Yes, they probably were; there was a fleshy smell of rot mixed in with the rest. "Why would a god do this?" Xander wondered.

"Because they can." Helga answered. Yep, that was right.

"Okay, who did this?" Marc asked. "And what the hell is this stuff anyways? Is it fungus or something?"

"I dunno," Logan answered honestly. If anything, he thought it wasn't that complex. Yes, it looked almost like blacker than black moss, but there was something else to it, something that wasn't quite physical. It was like psychic residue given form. "Rags, take everyone back."

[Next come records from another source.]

-- ==== Sys2Proof/Machine/PtpOps.lean ====
section
/-! DEFINITION. PTP at the port cells (R412 to R416): recognition, the timestamp record, and the edits an egress port makes. -/
namespace Sys2Proof.Machine

/-- A recognised PTP message (R412): where it starts, and where its UDP header starts when it has one. -/
structure PtpView where
  at_ : Nat
  udp : Option (Nat × Bool)
  deriving DecidableEq, Repr

/-- The layers R412 accepts in front of a PTP message, within the first 128 bytes. -/
def ptpLayers (d0 : List Byte) (extra : Option Nat) : Option PtpView :=
  let d := d0.take 128
  let p := skipTags d extra 2 12
  let t := beAt d p 2
  let o := p + 2
  if t = 0x88F7 then some ⟨o, none⟩
  else if t = 0x0800 && o + 20 ≤ d.length && byteAt d o / 16 = 4 && byteAt d (o + 9) = 17 && beAt d (o + 6) 2 % 0x2000 = 0 then
    let u := o + 4 * (byteAt d o % 16)
    if beAt d (u + 2) 2 = 319 || beAt d (u + 2) 2 = 320 then some ⟨u + 8, some (u, true)⟩ else none
  else if t = 0x86DD && o + 40 ≤ d.length && byteAt d o / 16 = 6 && byteAt d (o + 6) = 17 then
    let u := o + 40
    if beAt d (u + 2) 2 = 319 || beAt d (u + 2) 2 = 320 then some ⟨u + 8, some (u, false)⟩ else none
  else none

/-- A PTP message of version 2 (R411) whose 34-byte common header lies in the first 128 bytes. -/
def ptpView (d : List Byte) (extra : Option Nat) : Option PtpView :=
  match ptpLayers d extra with
  | some v => if v.at_ + 34 ≤ min 128 d.length && byteAt d (v.at_ + 1) % 16 = 2 then some v else none
  | none => none

/-- messageType, majorSdoId, domainNumber, sequenceId and correctionField of a message. -/
def ptpType (d : List Byte) (v : PtpView) : Nat := byteAt d v.at_ % 16
def ptpSdo (d : List Byte) (v : PtpView) : Nat := byteAt d v.at_ / 16
def ptpDomain (d : List Byte) (v : PtpView) : Nat := byteAt d (v.at_ + 4)
def ptpSeq (d : List Byte) (v : PtpView) : Nat := beAt d (v.at_ + 30) 2
def ptpCorr (d : List Byte) (v : PtpView) : Int := toSigned 64 (beAt d (v.at_ + 8) 8)

/-- The domain a message matches, A first (R412). -/
def ptpMatch (s : State) (d : List Byte) (v : PtpView) : Option Nat :=
  [0, 1].find? (fun k => s.domState k != dOFF && s.rd pTIME F.DOM_CFG_DOMAIN_NUM k = ptpDomain d v
    && s.rd pTIME F.DOM_CFG_SDO_ID k = ptpSdo d v)

/-- The timestamp record of R413, in little-endian bytes. -/
def tsRecord (x : Stamp) (d : List Byte) (extra : Option Nat) (tx : Bool) (port : Nat) : List Byte :=
  let v := ptpView d extra
  let m := match v with
    | some v => ptpSeq d v * 2 ^ 48 + ptpType d v * 2 ^ 44 + ptpDomain d v * 2 ^ 36 + 2 ^ 35
    | none => 0
  let times := if x.valid then
      time96 x.a * 2 ^ 160 + time96 x.b * 2 ^ 64 + b2n x.uncal * 2 ^ 34 + b2n x.aOn * 2 ^ 33 + b2n x.bOn * 2 ^ 32 + 2 ^ 23
    else 0
  leBytes 32 (times + m + b2n tx * 2 ^ 31 + (if port < 48 then port else port - 48) * 2 ^ 25 + b2n (48 ≤ port) * 2 ^ 24)

/-- The UDP checksum after 16-bit words of the message changed (R416): `old` and `new` are the bytes changed, at an even offset. -/
def udpFix (sum : Nat) (old new : List Byte) : Nat :=
  let t := (0xFFFF - sum) + (0xFFFF - ipSum old) + ipSum new
  let t := t % 65536 + t / 65536
  let r := 0xFFFF - (t % 65536 + t / 65536)
  if r = 0 then 0xFFFF else r

/-- Put bytes over a message and bring its UDP checksum along (R416); an IPv4 UDP checksum of 0 is left at 0. -/
def ptpPut (d : List Byte) (v : PtpView) (o : Nat) (b : List Byte) : List (Nat × List Byte) :=
  match v.udp with
  | none => [(o, b)]
  | some (u, v4) =>
    let c := beAt d (u + 6) 2
    if v4 && c = 0 then [(o, b)] else [(o, b), (u + 6, beBytes 2 (udpFix c (slice d o b.length) b))]

/-- Apply the overwrites of a list. -/
def putAll (d : List Byte) (l : List (Nat × List Byte)) : List Byte := l.foldl (fun d e => overwrite d e.1 e.2) d

/-- A correctionField after an amount is added; a sum that overflows is the largest value (R414). -/
def addCorr (c x : Int) : Nat :=
  if 2 ^ 63 ≤ c + x || c + x < -(2 ^ 63) then 2 ^ 63 - 1 else ofSigned 64 (c + x)

/-- A stamp read in the scale of a domain, or of the local counter. -/
def Stamp.scale (x : Stamp) (k : Option Nat) : Nat :=
  match k with
  | some 0 => x.a
  | some _ => x.b
  | none => x.l

/-- PTP_MODE of a port (R414). -/
def State.ptpMode (s : State) (p : Nat) : Nat := s.rd pTIME F.TS_PTP_PTP_MODE p

/-- The residence edit of R414 on the bytes `d` a port transmits: the overwrites, and the counts. -/
def ptpResidence (p : Nat) (x : Frame) (d : List Byte) (v : PtpView) (tx : Stamp) (s : State) : List (Nat × List Byte) × State :=
  let t := ptpType d v
  let mode := s.ptpMode p
  if (mode = 2 && t ≤ 1) || (mode = 3 && t = 0) then
    if !x.stamp.valid then ([], count (cPort p 37) s)
    else
      let k := ptpMatch s d v
      let s1 := if k.isNone then count (cPort p 36) s else s
      let peer := if mode = 3 then s.rd pTIME F.TS_PEER_PEER_DELAY x.port else 0
      (ptpPut d v (v.at_ + 8) (beBytes 8 (addCorr (ptpCorr d v) ((tx.scale k : Int) - x.stamp.scale k + peer))), s1)
  else ([], s)

/-- The one-step edit of R415. -/
def ptpOneStep (p : Nat) (x : Frame) (d : List Byte) (v : Option PtpView) (tx : Stamp) (s : State) : List (Nat × List Byte) × State :=
  if !x.oneStep || s.ptpMode p = 0 then ([], s)
  else match v.bind (fun v => if ptpType d v = 0 && v.at_ + 44 ≤ d.length then (ptpMatch s d v).map (fun k => (v, k)) else none) with
    | none => ([], count (cPort p 38) s)
    | some (v, k) =>
      let t := tx.scale (some k)
      let e1 := ptpPut d v (v.at_ + 34) (beBytes 6 (tSec t) ++ beBytes 4 (tNs t))
      let d1 := putAll d e1
      (e1 ++ ptpPut d1 v (v.at_ + 8) (beBytes 8 (addCorr (ptpCorr d1 v) (tFrac t))), s)

/-- Every edit an egress port makes to the bytes `d` of a frame at its start (R414 to R416); none while the time unit does not run, each frame that
would have been edited being counted (R417). -/
def ptpEdits (p : Nat) (x : Frame) (d : List Byte) (extra : Option Nat) (tx : Stamp) (s : State) : List (Nat × List Byte) × State :=
  if x.bad then ([], s)
  else
    let v := ptpView d extra
    let q := match v with
      | some v => ptpResidence p x d v tx s
      | none => ([], s)
    let o := ptpOneStep p x (putAll d q.1) v tx q.2
    let l := q.1 ++ o.1
    if s.inState pTIME .run || l.isEmpty then (l, o.2) else ([], count (cPort p 37) s)

end Sys2Proof.Machine
end

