-- ==== Sys2Proof/Machine/Time.lean ====
section
/-! DEFINITION. The meanings of the time unit's steps (R394 to R442): samples and the servo, the commands, banked time and the model, pulses, captures,
timed outputs and cycle triggers. -/
namespace Sys2Proof.Machine

/-! ### Samples from PTP (R404) -/

/-- Whether a message is a PTP version 2 message of type `ty` that domain `d` takes from port `p` (R404). -/
def domTakes (s : State) (d p ty : Nat) (m : List Byte) : Bool :=
  s.rd pTIME F.DOM_CFG_SRC d = 0 && s.rd pTIME F.DOM_CFG_PORT d = p && 44 ≤ m.length
    && byteAt m 0 % 16 = ty && byteAt m 1 % 16 = 2 && byteAt m 4 = s.rd pTIME F.DOM_CFG_DOMAIN_NUM d
    && byteAt m 0 / 16 = s.rd pTIME F.DOM_CFG_SDO_ID d
    && beAt m 20 4 = s.rd pTIME F.DOM_PARENT_0_CLOCK_ID d && beAt m 24 4 = s.rd pTIME F.DOM_PARENT_1_CLOCK_ID d
    && beAt m 28 2 = s.rd pTIME F.DOM_PARENT_2_PORT_NUM d

/-- The timestamp field and the correctionField of a message, in 1/65,536 ns. -/
def msgTime (m : List Byte) : Int := timeOf (beAt m 34 6) (beAt m 40 4) 0
def msgCorr (m : List Byte) : Int := toSigned 64 (beAt m 8 8)

/-- o = t2 − t1 − MPD − ASYM. -/
def syncOffset (s : State) (d : Nat) (t2 t1 : Int) : Int := t2 - t1 - s.rd pTIME F.DOM_MPD_MPD d - s.rdS pTIME F.DOM_ASYM_ASYM d

/-- A Sync whose SFD crossed the reference plane when the local counter read `l`. DEDUCED (log entry 80). -/
def syncSample (d p : Nat) (m : List Byte) (l : Nat) (s : State) : State :=
  if s.now < l || s.domState d = dOFF || !domTakes s d p 0 m then s
  else
    let t2 := capturedIn s d l (-(1024 * s.rdS pTIME F.TS_ASYM_RX_ASYM p))
    if (byteAt m 6).testBit 1 then
      s.updDom d (fun x => { x with wait := x.wait ++ [(⟨beAt m 30 2, l, t2, msgCorr m⟩ : SyncWait)] })
    else sample d l (syncOffset s d t2 (msgTime m + msgCorr m)) s

def execSyncSample (d p : Nat) (m : List Byte) (l : Nat) (s : State) : Res := .next (syncSample d p m l s)

/-- A Follow_Up completes the sample of its Sync. -/
def followUp (d p : Nat) (m : List Byte) (s : State) : State :=
  if !domTakes s d p 8 m then s
  else match (s.dom d).wait.find? (fun w => w.seqId = beAt m 30 2) with
    | none => s
    | some w =>
      let s1 := s.updDom d (fun x => { x with wait := x.wait.erase w })
      sample d w.at_ (syncOffset s1 d w.t2 (msgTime m + msgCorr m + w.corr)) s1

def execFollowUpRx (d p : Nat) (m : List Byte) (s : State) : Res := .next (followUp d p m s)

def execFollowUpTimeout (d seqId : Nat) (s : State) : Res :=
  .next (match (s.dom d).wait.find? (fun w => w.seqId = seqId) with
    | none => s
    | some w => count (cChip (66 + d)) (s.updDom d (fun x => { x with wait := x.wait.erase w })))
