-- ==== Sys2Proof/Certificates/Slice0/Obligations.lean ====
section
/-! DEFINITION. The statements for the provers: the step and reset, the checks of a write, the completion of every command by family, the rules
of the engines, the interrupt controller, memory, the clocks and the arbiters, and what each leaves alone. -/
open Sys2Proof Sys2Proof.Machine

/-! ### The step and reset -/

/-- A step with `c` at the front of the queue is `exec` of `c` on the state with the queue's rest. -/
def Obligations.StepTakesFrontCommand : Prop :=
  ∀ (c : Instr) (rest : List Instr) (s : State),
    step { s with pending := c :: rest } = exec c { s with pending := rest }

/-- With no command waiting the local counter advances by 1,024 units (15.625 ps) once the time unit's PLL has locked. Nothing else changes unless
a walk resynchronises the peer: that sends the next learned group of the own chip, or ends when none is left. DESIGN CHOICE (log entries 2 and
86). -/
def Obligations.EmptyQueueOnlyAdvancesTime : Prop :=
  ∀ s : State, s.pending = [] →
    ∃ t, step s = .next t ∧ t.now = s.now + (if s.rdB pTIME F.TIME_STATUS_PLL_LOCK then 1024 else 0)
      ∧ (s.mate.walk = none → t = { s with time := { s.time with local_ := t.time.local_ } })
      ∧ (∀ n e, s.mate.walk = some n →
          s.tab.groups.entries.find? (fun e => n ≤ e.1 && isLearned e.2.action && !e.2.mate) = some e →
            t.mate.walk = some (e.1 + 1) ∧ t.tab = s.tab ∧ t.reg = s.reg
              ∧ (s.rd pMATE F.MATE_STATUS_LINK_STATE = lUP →
                  t.out = s.out ++ [.mate (mateBytes 2 0 0 (s.mate.seq.get 0 2)
                    (beBytes 16 (learnWord e.2.key 1 (actionPort e.2.action) e.2.ts true false e.1)))])
              ∧ (s.rd pMATE F.MATE_STATUS_LINK_STATE ≠ lUP → t.out = s.out
                  ∧ (s.inState pLDG .reset = false → t.counter (cChip 82) = (s.counter (cChip 82) + 1) % 2 ^ 64)))
      ∧ (∀ n, s.mate.walk = some n →
          s.tab.groups.entries.find? (fun e => n ≤ e.1 && isLearned e.2.action && !e.2.mate) = none →
            t.mate = { s.mate with walk := none } ∧ t.rd pMATE F.MATE_STATUS_RESYNC_ACTIVE = 0 ∧ t.out = s.out)

/-- The reset state: every page in RESET without lock, command, pending commit or posted write; every shadow equal to its operating value; memory,
tables, queues and stacks empty. -/
def Obligations.ResetStateOfEveryPage : Prop :=
  (∀ p, State.reset.page p = {})
    ∧ (∀ p f i j, State.reset.rdShadow p f i j = State.reset.rd p f i j)
    ∧ (∀ q, State.reset.queue q = {}) ∧ (∀ t, State.reset.stack t = []) ∧ (∀ n, State.reset.src n = {})
    ∧ (∀ a, State.reset.winByte a = 0) ∧ (∀ i, State.reset.counter i = 0) ∧ State.reset.pending = []

/-- The memories of the reset state are in canonical form, and its priority stacks obey R526. -/
def Obligations.ResetMeetsTheInvariants : Prop :=
  State.reset.memOk = true ∧ State.reset.stacksOk

/-- PORST_N low: every page goes to RESET, every table, queue, frame and byte of the window is lost, the flash and the OTP stay while no flash
operation runs, and the commands yet to come stay. -/
def Obligations.PorstLeavesOnlyTheFlash : Prop :=
  ∀ s : State, s.boot.flashOp = none →
    ∃ t, exec .porstNAssert s = .next t ∧ (∀ p, t.page p = {}) ∧ t.boot.inReset = true
      ∧ t.boot.flash = s.boot.flash ∧ t.boot.otp = s.boot.otp ∧ t.pending = s.pending ∧ t.out = s.out
      ∧ t.frames = ⟨[]⟩ ∧ t.queues = ⟨[]⟩ ∧ t.tab = {} ∧ t.eng = {} ∧ t.int = {} ∧ t.cnt = {} ∧ t.peat = {} ∧ t.hif = {} ∧ t.time = {}
      ∧ t.reg.shadow = ⟨[]⟩ ∧ t.reg.copies = ⟨[]⟩

/-! ### Registers (R52 to R72) -/

/-- The value a view leaves in a field (R54): the normal view writes it, the set view ORs, the clear view takes the written bits away, the toggle
view inverts them, bit by bit and within the field's width. -/
def Obligations.ViewsWriteSetClearToggle : Prop :=
  ∀ (w n v k : Nat), v < 2 ^ w → n < 2 ^ w → k < w →
    viewOutcome .normal v n w = n
      ∧ (viewOutcome .set v n w).testBit k = (v.testBit k || n.testBit k)
      ∧ (viewOutcome .clear v n w).testBit k = (v.testBit k && !n.testBit k)
      ∧ (viewOutcome .toggle v n w).testBit k = (v.testBit k != n.testBit k)
      ∧ viewOutcome .set v n w < 2 ^ w ∧ viewOutcome .clear v n w < 2 ^ w ∧ viewOutcome .toggle v n w < 2 ^ w

/-- The order of the checks of R56: LOCKED before RANGE before STATE before BUSY, and DONE only when all four pass. -/
def Obligations.ChecksFailInOrder : Prop :=
  ∀ (locked range state busy_ : Bool),
    (firstFail locked range state busy_ = rLOCKED ↔ locked = true)
      ∧ (firstFail locked range state busy_ = rRANGE ↔ locked = false ∧ range = false)
      ∧ (firstFail locked range state busy_ = rSTATE ↔ locked = false ∧ range = true ∧ state = false)
      ∧ (firstFail locked range state busy_ = rBUSY ↔ locked = false ∧ range = true ∧ state = true ∧ busy_ = true)
      ∧ (firstFail locked range state busy_ = rDONE ↔ locked = false ∧ range = true ∧ state = true ∧ busy_ = false)

/-- A refused write or command changes nothing but its page's BLK_RESULT, its counts, and the memory of a lapsed lease (R56, R57, R72). -/
def Obligations.RefusedWritesChangeOnlyTheHeader : Prop :=
  ∀ (p off : Nat) (w : View) (ag v op : Nat) (xr xs xb : List NewVal → Bool) (eff : List NewVal → State → State) (range state : Bool)
    (body : State → State × Nat) (s : State),
    (pageBlk p ≠ none → gateCode s p off w ag v xr xs xb ≠ rDONE →
      ∃ t, regWrite p off w ag v xr xs xb eff s = t ∧ t = { s with pages := t.pages }
        ∧ (t.page p).resCode = gateCode s p off w ag v xr xs xb ∧ (t.page p).resAgent = ag ∧ (t.page p).resIndex = off / 4
        ∧ (t.page p).seq = ((s.page p).seq + 1) % 16 ∧ (t.page p).state = (s.page p).state ∧ (t.page p).lock = (s.page p).lock
        ∧ (∀ q, q ≠ p → t.page q = s.page q))
      ∧ (cmdCode s p ag range state ≠ rDONE →
      ∃ t, command p ag op range state body s = t ∧ t = { s with pages := t.pages }
        ∧ (t.page p).resCode = cmdCode s p ag range state ∧ (t.page p).resAgent = ag ∧ (t.page p).resOp = op
        ∧ (t.page p).seq = ((s.page p).seq + 1) % 16 ∧ (t.page p).state = (s.page p).state ∧ (t.page p).lock = (s.page p).lock
        ∧ (∀ q, q ≠ p → t.page q = s.page q))

/-- The value in force of a T field is the bitwise majority of its three copies, whatever the copies hold (R67): each bit is the one that at
least two of them hold. -/
def Obligations.TripledFieldsReadTheMajority : Prop :=
  ∀ (s : State) (p : Nat) (f : Field) (i j a b c : Nat), s.reg.copies.find? (fkey p f i j) = some (a, b, c) →
    ∀ k, (s.rd p f i j).testBit k
      = ((a.testBit k && b.testBit k) || (a.testBit k && c.testBit k) || (b.testBit k && c.testBit k))

/-- A field written reads as what was written, cut to its width, with its copies equal again; every other field of the part reads as before. -/
def Obligations.WrittenFieldsReadBack : Prop :=
  ∀ (s : State) (p : Nat) (f : Field) (v i j : Nat),
    (s.wr p f v i j).rd p f i j = v % 2 ^ (f.hi - f.lo + 1)
      ∧ (∀ (q : Nat) (g : Field) (k l : Nat), fkey q g k l ≠ fkey p f i j → (s.wr p f v i j).rd q g k l = s.rd q g k l)
      ∧ s.wr p f v i j = { s with reg := (s.wr p f v i j).reg }

/-- The end of a lease (R72): the lock is freed, the owner's uncommitted shadows are dropped, LEASE_LAPSED is set and the page remembers the owner. The
lock of the boot sequencer does not lapse (DEDUCED, log entry 11). -/
def Obligations.LeaseExpiryFreesTheLock : Prop :=
  ∀ (pg : Nat) (l : Lock) (s : State), (s.page pg).lock = some l → l.owner ≠ 12 →
    ∃ t, exec (.leaseExpiry pg false) s = .next t ∧ (t.page pg).lock = none ∧ (t.page pg).leaseLapsed = true
      ∧ (t.page pg).lapsed = some l.owner ∧ (t.page pg).state = (s.page pg).state
      ∧ ((s.page pg).commitPending = false → ∀ e ∈ t.reg.shadow.entries, keyOnPage pg e.1 = true → e.2.2 ≠ l.owner)
      ∧ t.reg.op = s.reg.op ∧ t = { s with pages := t.pages, reg := t.reg, peat := t.peat }

/-! ### Completion: what every command does when its conditions hold

In each of these the hypotheses are conditions on the state and the operands alone, and the conclusion names the whole next state, so it is also
what the command leaves unchanged. -/

/-- The commands every block has (R60, R59, R67): accepted under R56, each has its effect and its result. -/
def Obligations.CommonCommandsComplete : Prop :=
  ∀ (pg ag arg : Nat) (s : State),
    (cmdCode s pg ag (arg = 0) (!s.inState pg .reset) = rDONE → exec (.cmdNop pg ag arg) s = .next (record pg ag 4 0x00 rDONE s))
    ∧ (cmdCode s pg ag (arg = 0) (servable s pg) = rDONE → exec (.reinit pg ag arg) s
        = .next ((setState pg .reinit (blockStops pg s)).updPage pg (fun h => { h with cmd := some ⟨0x01, arg, ag, []⟩ })))
    ∧ (cmdCode s pg ag (arg = 0) (stateIn s pg [.ready, .run]) = rDONE → exec (.fence pg ag arg) s
        = .next (record pg ag 4 0x02 rDONE (enterFenced pg 2 s)))
    ∧ (cmdCode s pg ag (arg = 0) (s.inState pg .fenced) = rDONE → exec (.release pg ag arg) s
        = .next ((setState pg .reinit (blockStops pg s)).updPage pg (fun h => { h with cmd := some ⟨0x03, arg, ag, []⟩ })))
    ∧ (∀ upsets : List Upset,
        let s1 := upsets.foldl (fun s u => strike u s) s
        cmdCode s1 pg ag (arg = 0) (servable s1 pg) = rDONE → exec (.scrub pg ag arg upsets) s
          = .next (record pg ag 4 0x04 rDONE (votePage s1 pg)))
    ∧ (cmdCode s pg ag (arg = 0) (servable s pg) = rDONE → (s.page pg).commitPending = false → exec (.discard pg ag arg) s
        = .next (record pg ag 4 0x05 rDONE (dropShadows pg s)))
    ∧ (∀ b op, pageBlk pg = some b → runOp b = some op → (pg = pPEAT → ∀ k < 14, s.rd pPEAT F.PEAT_TIM_VALUE k ≠ 0)
        → cmdCode s pg ag (arg = 0) (s.inState pg .ready) = rDONE → exec (.blockRun pg ag arg) s
          = .next (record pg ag 4 op rDONE (blockRun pg s)))
    ∧ (∀ b op, pageBlk pg = some b → runOp b = some op → stopsAtOnce b = true
        → cmdCode s pg ag (arg = 0) (s.inState pg .run && mayStop s pg) = rDONE → exec (.blockStop pg ag arg) s
          = .next (record pg ag 4 (op + 1) rDONE (stopNow pg s)))
    ∧ (∀ b op, pageBlk pg = some b → runOp b = some op → stopsAtOnce b = false
        → cmdCode s pg ag (arg = 0) (s.inState pg .run && mayStop s pg) = rDONE → exec (.blockStop pg ag arg) s
          = .next ((stopBegins pg s).updPage pg (fun h => { h with cmd := some ⟨op + 1, arg, ag, []⟩ })))
    ∧ (∀ c : RunCmd, pg ≠ pBOOT → s.inState pg .run = true → (s.page pg).cmd = some c → c.op = 0x41 → workEnded s pg = true
        → exec (.blockStopComplete pg) s = .next (finishCmd pg rDONE (setState pg .ready s)))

Rags just shrugged, not all that eager to stay, but everyone else was another matter. "We're not going anywhere," Helga insisted, speaking for the group.

Logan stared at her, at the blue energy now wreathing her face in his vision. He could force them all to go and think it was their idea. Did he really want to sink that low? "He's still here," he told her, sensing the god energy all around them.

If that didn't scare them, it should have.


	7. Chapter 7

7

"Brendan?" John repeated, as if he didn't remember. "D'ya mean that kid at school? The one who turned green and had a perfect memory?"

Rogue nodded, looking displeased. "Yeah, him. Don't play dumb."

John scoffed. "I ain't playin' dumb, sister, you're just not making sense."

"Don't call me sister," she snapped.

Matt watched all of this with a jaundiced eye. Rogue had brought him up to speed on her history with Pyro, and what a traitor he had been. He'd heard all about Magneto and his "brotherhood" before, as he belonged to a mutant group online and kept track of all the big stories. He never imagined he'd be on the inside of it.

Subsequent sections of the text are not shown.